还有一个和 equals() 比较类似的方法 equalsIgnoreCase(),它是用于忽略字符串的大小写之后进行字符串对比。
compareTo() 比较两个字符串
compareTo() 方法用于比较两个字符串,返回的结果为 int 类型的值,源码如下:
public int compareTo(String anotherString) {
int len1 = value.length;
int len2 = anotherString.value.length;
// 获取到两个字符串长度最短的那个 int 值
int lim = Math.min(len1, len2);
char v1[] = value;
char v2[] = anotherString.value;
int k = 0;
// 对比每一个字符
while (k < lim) {
char c1 = v1[k];
char c2 = v2[k];
if (c1 != c2) {
// 有字符不相等就返回差值
return c1 - c2;
}
k++;
}
return len1 - len2;
}从源码中可以看出,compareTo() 方法会循环对比所有的字符,当两个字符串中有任意一个字符不相同时,则 return char1-char2。比如,两个字符串分别存储的是 1 和 2,返回的值是 -1;如果存储的是 1 和 1,则返回的值是 0 ,如果存储的是 2 和 1,则返回的值是 1。
还有一个和 compareTo() 比较类似的方法 compareToIgnoreCase(),用于忽略大小写后比较两个字符串。
可以看出 compareTo() 方法和 equals() 方法都是用于比较两个字符串的,但它们有两点不同:
- equals() 可以接收一个 Object 类型的参数,而 compareTo() 只能接收一个 String 类型的参数;
- equals() 返回值为 Boolean,而 compareTo() 的返回值则为 int。
它们都可以用于两个字符串的比较,当 equals() 方法返回 true 时,或者是 compareTo() 方法返回 0 时,则表示两个字符串完全相同。
其他重要方法
- indexOf():查询字符串首次出现的下标位置
- lastIndexOf():查询字符串最后出现的下标位置
- contains():查询字符串中是否包含另一个字符串
- toLowerCase():把字符串全部转换成小写
- toUpperCase():把字符串全部转换成大写
- length():查询字符串的长度
- trim():去掉字符串首尾空格
- replace():替换字符串中的某些字符
- split():把字符串分割并返回字符串数组
- join():把字符串数组转为字符串
考点分析
这道题目考察的重点是,你对 Java 源码的理解,这也从侧面反应了你是否热爱和喜欢专研程序,而这正是一个优秀程序员所必备的特质。
String 源码属于所有源码中最基础、最简单的一个,对 String 源码的理解也反应了你的 Java 基础功底。

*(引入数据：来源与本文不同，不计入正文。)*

-- ==== Sys2Proof/Laws/State.lean ====
section
/-! SUPPORT. The frames of the updates of State: for each update every other field keeps its value, by rfl, so that no proof
unfolds a record update. -/

namespace Sys2Proof.Machine

/-- regSet changes no field of the state but regs. -/
@[simp] theorem regSet_frame (p off v : Nat) (s : State) :
    (regSet p off v s).pending = s.pending ∧ (regSet p off v s).held = s.held ∧
    (regSet p off v s).releasing = s.releasing ∧ (regSet p off v s).reply = s.reply ∧
    (regSet p off v s).irqs = s.irqs ∧ (regSet p off v s).hostMem = s.hostMem ∧ (regSet p off v s).time = s.time ∧
    (regSet p off v s).hclk = s.hclk ∧ (regSet p off v s).free = s.free ∧ (regSet p off v s).readHold = s.readHold ∧
    (regSet p off v s).writeHold = s.writeHold ∧ (regSet p off v s).k4Held = s.k4Held ∧
    (regSet p off v s).rings = s.rings ∧ (regSet p off v s).tenants = s.tenants ∧
    (regSet p off v s).fnTenant = s.fnTenant ∧ (regSet p off v s).hub = s.hub ∧
    (regSet p off v s).trellis = s.trellis ∧ (regSet p off v s).spares = s.spares ∧
    (regSet p off v s).store = s.store ∧ (regSet p off v s).errSources = s.errSources ∧
    (regSet p off v s).errQueueA = s.errQueueA ∧ (regSet p off v s).errQueueB = s.errQueueB ∧
    (regSet p off v s).modLog = s.modLog ∧ (regSet p off v s).bays = s.bays ∧ (regSet p off v s).cores = s.cores ∧
    (regSet p off v s).near = s.near ∧ (regSet p off v s).slotDirty = s.slotDirty ∧
    (regSet p off v s).slotForm = s.slotForm ∧ (regSet p off v s).lattice = s.lattice ∧
    (regSet p off v s).colonnade = s.colonnade ∧ (regSet p off v s).arithAt = s.arithAt ∧
    (regSet p off v s).pavs = s.pavs ∧ (regSet p off v s).ropes = s.ropes ∧ (regSet p off v s).frames = s.frames ∧
    (regSet p off v s).sessions = s.sessions ∧ (regSet p off v s).objects = s.objects ∧
    (regSet p off v s).far = s.far ∧ (regSet p off v s).regions = s.regions ∧
    (regSet p off v s).records = s.records ∧ (regSet p off v s).farOut = s.farOut ∧
    (regSet p off v s).farNext = s.farNext ∧ (regSet p off v s).farGone = s.farGone ∧
    (regSet p off v s).farScrub = s.farScrub ∧ (regSet p off v s).jobs = s.jobs ∧ (regSet p off v s).dir = s.dir ∧
    (regSet p off v s).cows = s.cows ∧ (regSet p off v s).poolWait = s.poolWait ∧
    (regSet p off v s).tails = s.tails ∧ (regSet p off v s).cutLen = s.cutLen ∧
    (regSet p off v s).recents = s.recents ∧ (regSet p off v s).engines = s.engines ∧
    (regSet p off v s).sec = s.sec ∧ (regSet p off v s).tables = s.tables ∧ (regSet p off v s).celay = s.celay ∧
    (regSet p off v s).streams = s.streams ∧ (regSet p off v s).pools = s.pools ∧
    (regSet p off v s).poolTag = s.poolTag ∧ (regSet p off v s).indices = s.indices ∧
    (regSet p off v s).queries = s.queries ∧ (regSet p off v s).snaps = s.snaps ∧
    (regSet p off v s).hatchHeld = s.hatchHeld ∧ (regSet p off v s).gate = s.gate ∧
    (regSet p off v s).farCal = s.farCal ∧ (regSet p off v s).tap = s.tap :=
  ⟨rfl, rfl, rfl, rfl, rfl, rfl, rfl, rfl, rfl, rfl, rfl, rfl, rfl, rfl, rfl, rfl, rfl, rfl, rfl, rfl, rfl, rfl, rfl,
    rfl, rfl, rfl, rfl, rfl, rfl, rfl, rfl, rfl, rfl, rfl, rfl, rfl, rfl, rfl, rfl, rfl, rfl, rfl, rfl, rfl, rfl,
    rfl, rfl, rfl, rfl, rfl, rfl, rfl, rfl, rfl, rfl, rfl, rfl, rfl, rfl, rfl, rfl, rfl, rfl, rfl⟩

/-- sendIrq changes no field of the state but irqs. -/
@[simp] theorem sendIrq_frame (fn vec : Nat) (s : State) :
    (sendIrq fn vec s).pending = s.pending ∧ (sendIrq fn vec s).held = s.held ∧
    (sendIrq fn vec s).releasing = s.releasing ∧ (sendIrq fn vec s).reply = s.reply ∧
    (sendIrq fn vec s).hostMem = s.hostMem ∧ (sendIrq fn vec s).time = s.time ∧ (sendIrq fn vec s).hclk = s.hclk ∧
    (sendIrq fn vec s).free = s.free ∧ (sendIrq fn vec s).regs = s.regs ∧ (sendIrq fn vec s).readHold = s.readHold ∧
    (sendIrq fn vec s).writeHold = s.writeHold ∧ (sendIrq fn vec s).k4Held = s.k4Held ∧
    (sendIrq fn vec s).rings = s.rings ∧ (sendIrq fn vec s).tenants = s.tenants ∧
    (sendIrq fn vec s).fnTenant = s.fnTenant ∧ (sendIrq fn vec s).hub = s.hub ∧
    (sendIrq fn vec s).trellis = s.trellis ∧ (sendIrq fn vec s).spares = s.spares ∧
    (sendIrq fn vec s).store = s.store ∧ (sendIrq fn vec s).errSources = s.errSources ∧
    (sendIrq fn vec s).errQueueA = s.errQueueA ∧ (sendIrq fn vec s).errQueueB = s.errQueueB ∧
    (sendIrq fn vec s).modLog = s.modLog ∧ (sendIrq fn vec s).bays = s.bays ∧ (sendIrq fn vec s).cores = s.cores ∧
    (sendIrq fn vec s).near = s.near ∧ (sendIrq fn vec s).slotDirty = s.slotDirty ∧
    (sendIrq fn vec s).slotForm = s.slotForm ∧ (sendIrq fn vec s).lattice = s.lattice ∧
    (sendIrq fn vec s).colonnade = s.colonnade ∧ (sendIrq fn vec s).arithAt = s.arithAt ∧
    (sendIrq fn vec s).pavs = s.pavs ∧ (sendIrq fn vec s).ropes = s.ropes ∧ (sendIrq fn vec s).frames = s.frames ∧
    (sendIrq fn vec s).sessions = s.sessions ∧ (sendIrq fn vec s).objects = s.objects ∧
    (sendIrq fn vec s).far = s.far ∧ (sendIrq fn vec s).regions = s.regions ∧
    (sendIrq fn vec s).records = s.records ∧ (sendIrq fn vec s).farOut = s.farOut ∧
    (sendIrq fn vec s).farNext = s.farNext ∧ (sendIrq fn vec s).farGone = s.farGone ∧
    (sendIrq fn vec s).farScrub = s.farScrub ∧ (sendIrq fn vec s).jobs = s.jobs ∧ (sendIrq fn vec s).dir = s.dir ∧
    (sendIrq fn vec s).cows = s.cows ∧ (sendIrq fn vec s).poolWait = s.poolWait ∧
    (sendIrq fn vec s).tails = s.tails ∧ (sendIrq fn vec s).cutLen = s.cutLen ∧
    (sendIrq fn vec s).recents = s.recents ∧ (sendIrq fn vec s).engines = s.engines ∧
    (sendIrq fn vec s).sec = s.sec ∧ (sendIrq fn vec s).tables = s.tables ∧ (sendIrq fn vec s).celay = s.celay ∧
    (sendIrq fn vec s).streams = s.streams ∧ (sendIrq fn vec s).pools = s.pools ∧
    (sendIrq fn vec s).poolTag = s.poolTag ∧ (sendIrq fn vec s).indices = s.indices ∧
    (sendIrq fn vec s).queries = s.queries ∧ (sendIrq fn vec s).snaps = s.snaps ∧
    (sendIrq fn vec s).hatchHeld = s.hatchHeld ∧ (sendIrq fn vec s).gate = s.gate ∧
    (sendIrq fn vec s).farCal = s.farCal ∧ (sendIrq fn vec s).tap = s.tap :=
  ⟨rfl, rfl, rfl, rfl, rfl, rfl, rfl, rfl, rfl, rfl, rfl, rfl, rfl, rfl, rfl, rfl, rfl, rfl, rfl, rfl, rfl, rfl, rfl,
    rfl, rfl, rfl, rfl, rfl, rfl, rfl, rfl, rfl, rfl, rfl, rfl, rfl, rfl, rfl, rfl, rfl, rfl, rfl, rfl, rfl, rfl,
    rfl, rfl, rfl, rfl, rfl, rfl, rfl, rfl, rfl, rfl, rfl, rfl, rfl, rfl, rfl, rfl, rfl, rfl, rfl⟩

/-- setErrSource changes no field of the state but errSources. -/
@[simp] theorem setErrSource_frame (src : Nat) (x : ErrSource) (s : State) :
    (setErrSource src x s).pending = s.pending ∧ (setErrSource src x s).held = s.held ∧
    (setErrSource src x s).releasing = s.releasing ∧ (setErrSource src x s).reply = s.reply ∧
    (setErrSource src x s).irqs = s.irqs ∧ (setErrSource src x s).hostMem = s.hostMem ∧
    (setErrSource src x s).time = s.time ∧ (setErrSource src x s).hclk = s.hclk ∧
    (setErrSource src x s).free = s.free ∧ (setErrSource src x s).regs = s.regs ∧
    (setErrSource src x s).readHold = s.readHold ∧ (setErrSource src x s).writeHold = s.writeHold ∧
    (setErrSource src x s).k4Held = s.k4Held ∧ (setErrSource src x s).rings = s.rings ∧
    (setErrSource src x s).tenants = s.tenants ∧ (setErrSource src x s).fnTenant = s.fnTenant ∧
    (setErrSource src x s).hub = s.hub ∧ (setErrSource src x s).trellis = s.trellis ∧
    (setErrSource src x s).spares = s.spares ∧ (setErrSource src x s).store = s.store ∧
    (setErrSource src x s).errQueueA = s.errQueueA ∧ (setErrSource src x s).errQueueB = s.errQueueB ∧
    (setErrSource src x s).modLog = s.modLog ∧ (setErrSource src x s).bays = s.bays ∧
    (setErrSource src x s).cores = s.cores ∧ (setErrSource src x s).near = s.near ∧
    (setErrSource src x s).slotDirty = s.slotDirty ∧ (setErrSource src x s).slotForm = s.slotForm ∧
    (setErrSource src x s).lattice = s.lattice ∧ (setErrSource src x s).colonnade = s.colonnade ∧
    (setErrSource src x s).arithAt = s.arithAt ∧ (setErrSource src x s).pavs = s.pavs ∧
    (setErrSource src x s).ropes = s.ropes ∧ (setErrSource src x s).frames = s.frames ∧
    (setErrSource src x s).sessions = s.sessions ∧ (setErrSource src x s).objects = s.objects ∧
    (setErrSource src x s).far = s.far ∧ (setErrSource src x s).regions = s.regions ∧
    (setErrSource src x s).records = s.records ∧ (setErrSource src x s).farOut = s.farOut ∧
    (setErrSource src x s).farNext = s.farNext ∧ (setErrSource src x s).farGone = s.farGone ∧
    (setErrSource src x s).farScrub = s.farScrub ∧ (setErrSource src x s).jobs = s.jobs ∧
    (setErrSource src x s).dir = s.dir ∧ (setErrSource src x s).cows = s.cows ∧
    (setErrSource src x s).poolWait = s.poolWait ∧ (setErrSource src x s).tails = s.tails ∧
    (setErrSource src x s).cutLen = s.cutLen ∧ (setErrSource src x s).recents = s.recents ∧
    (setErrSource src x s).engines = s.engines ∧ (setErrSource src x s).sec = s.sec ∧
    (setErrSource src x s).tables = s.tables ∧ (setErrSource src x s).celay = s.celay ∧
    (setErrSource src x s).streams = s.streams ∧ (setErrSource src x s).pools = s.pools ∧
    (setErrSource src x s).poolTag = s.poolTag ∧ (setErrSource src x s).indices = s.indices ∧
    (setErrSource src x s).queries = s.queries ∧ (setErrSource src x s).snaps = s.snaps ∧
    (setErrSource src x s).hatchHeld = s.hatchHeld ∧ (setErrSource src x s).gate = s.gate ∧
    (setErrSource src x s).farCal = s.farCal ∧ (setErrSource src x s).tap = s.tap :=
  ⟨rfl, rfl, rfl, rfl, rfl, rfl, rfl, rfl, rfl, rfl, rfl, rfl, rfl, rfl, rfl, rfl, rfl, rfl, rfl, rfl, rfl, rfl, rfl,
    rfl, rfl, rfl, rfl, rfl, rfl, rfl, rfl, rfl, rfl, rfl, rfl, rfl, rfl, rfl, rfl, rfl, rfl, rfl, rfl, rfl, rfl,
    rfl, rfl, rfl, rfl, rfl, rfl, rfl, rfl, rfl, rfl, rfl, rfl, rfl, rfl, rfl, rfl, rfl, rfl, rfl⟩

/-- setRing changes no field of the state but rings. -/
@[simp] theorem setRing_frame (fn : Nat) (r : Ring) (s : State) :
    (setRing fn r s).pending = s.pending ∧ (setRing fn r s).held = s.held ∧
    (setRing fn r s).releasing = s.releasing ∧ (setRing fn r s).reply = s.reply ∧ (setRing fn r s).irqs = s.irqs ∧
    (setRing fn r s).hostMem = s.hostMem ∧ (setRing fn r s).time = s.time ∧ (setRing fn r s).hclk = s.hclk ∧
    (setRing fn r s).free = s.free ∧ (setRing fn r s).regs = s.regs ∧ (setRing fn r s).readHold = s.readHold ∧
    (setRing fn r s).writeHold = s.writeHold ∧ (setRing fn r s).k4Held = s.k4Held ∧
    (setRing fn r s).tenants = s.tenants ∧ (setRing fn r s).fnTenant = s.fnTenant ∧ (setRing fn r s).hub = s.hub ∧
    (setRing fn r s).trellis = s.trellis ∧ (setRing fn r s).spares = s.spares ∧ (setRing fn r s).store = s.store ∧
    (setRing fn r s).errSources = s.errSources ∧ (setRing fn r s).errQueueA = s.errQueueA ∧
    (setRing fn r s).errQueueB = s.errQueueB ∧ (setRing fn r s).modLog = s.modLog ∧ (setRing fn r s).bays = s.bays ∧
    (setRing fn r s).cores = s.cores ∧ (setRing fn r s).near = s.near ∧ (setRing fn r s).slotDirty = s.slotDirty ∧
    (setRing fn r s).slotForm = s.slotForm ∧ (setRing fn r s).lattice = s.lattice ∧
    (setRing fn r s).colonnade = s.colonnade ∧ (setRing fn r s).arithAt = s.arithAt ∧
    (setRing fn r s).pavs = s.pavs ∧ (setRing fn r s).ropes = s.ropes ∧ (setRing fn r s).frames = s.frames ∧
    (setRing fn r s).sessions = s.sessions ∧ (setRing fn r s).objects = s.objects ∧ (setRing fn r s).far = s.far ∧
    (setRing fn r s).regions = s.regions ∧ (setRing fn r s).records = s.records ∧
    (setRing fn r s).farOut = s.farOut ∧ (setRing fn r s).farNext = s.farNext ∧
    (setRing fn r s).farGone = s.farGone ∧ (setRing fn r s).farScrub = s.farScrub ∧ (setRing fn r s).jobs = s.jobs ∧
    (setRing fn r s).dir = s.dir ∧ (setRing fn r s).cows = s.cows ∧ (setRing fn r s).poolWait = s.poolWait ∧
    (setRing fn r s).tails = s.tails ∧ (setRing fn r s).cutLen = s.cutLen ∧ (setRing fn r s).recents = s.recents ∧
    (setRing fn r s).engines = s.engines ∧ (setRing fn r s).sec = s.sec ∧ (setRing fn r s).tables = s.tables ∧
    (setRing fn r s).celay = s.celay ∧ (setRing fn r s).streams = s.streams ∧ (setRing fn r s).pools = s.pools ∧
    (setRing fn r s).poolTag = s.poolTag ∧ (setRing fn r s).indices = s.indices ∧
    (setRing fn r s).queries = s.queries ∧ (setRing fn r s).snaps = s.snaps ∧
    (setRing fn r s).hatchHeld = s.hatchHeld ∧ (setRing fn r s).gate = s.gate ∧ (setRing fn r s).farCal = s.farCal ∧
    (setRing fn r s).tap = s.tap :=
  ⟨rfl, rfl, rfl, rfl, rfl, rfl, rfl, rfl, rfl, rfl, rfl, rfl, rfl, rfl, rfl, rfl, rfl, rfl, rfl, rfl, rfl, rfl, rfl,
    rfl, rfl, rfl, rfl, rfl, rfl, rfl, rfl, rfl, rfl, rfl, rfl, rfl, rfl, rfl, rfl, rfl, rfl, rfl, rfl, rfl, rfl,
    rfl, rfl, rfl, rfl, rfl, rfl, rfl, rfl, rfl, rfl, rfl, rfl, rfl, rfl, rfl, rfl, rfl, rfl, rfl⟩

String 问题如果再延伸一下,会问到一些更多的知识细节,这也是大厂一贯使用的面试策略,从一个知识点入手然后扩充更多的知识细节,对于 String 也不例外,通常还会关联的询问以下问题:
- 为什么 String 类型要用 final 修饰?
- == 和 equals 的区别是什么?
- String 和 StringBuilder、StringBuffer 有什么区别?
- String 的 intern() 方法有什么含义?
- String 类型在 JVM(Java 虚拟机)中是如何存储的?编译器对 String 做了哪些优化?
接下来我们一起来看这些问题的答案。
知识扩展
1. == 和 equals 的区别
== 对于基本数据类型来说,是用于比较 “值”是否相等的;而对于引用类型来说,是用于比较引用地址是否相同的。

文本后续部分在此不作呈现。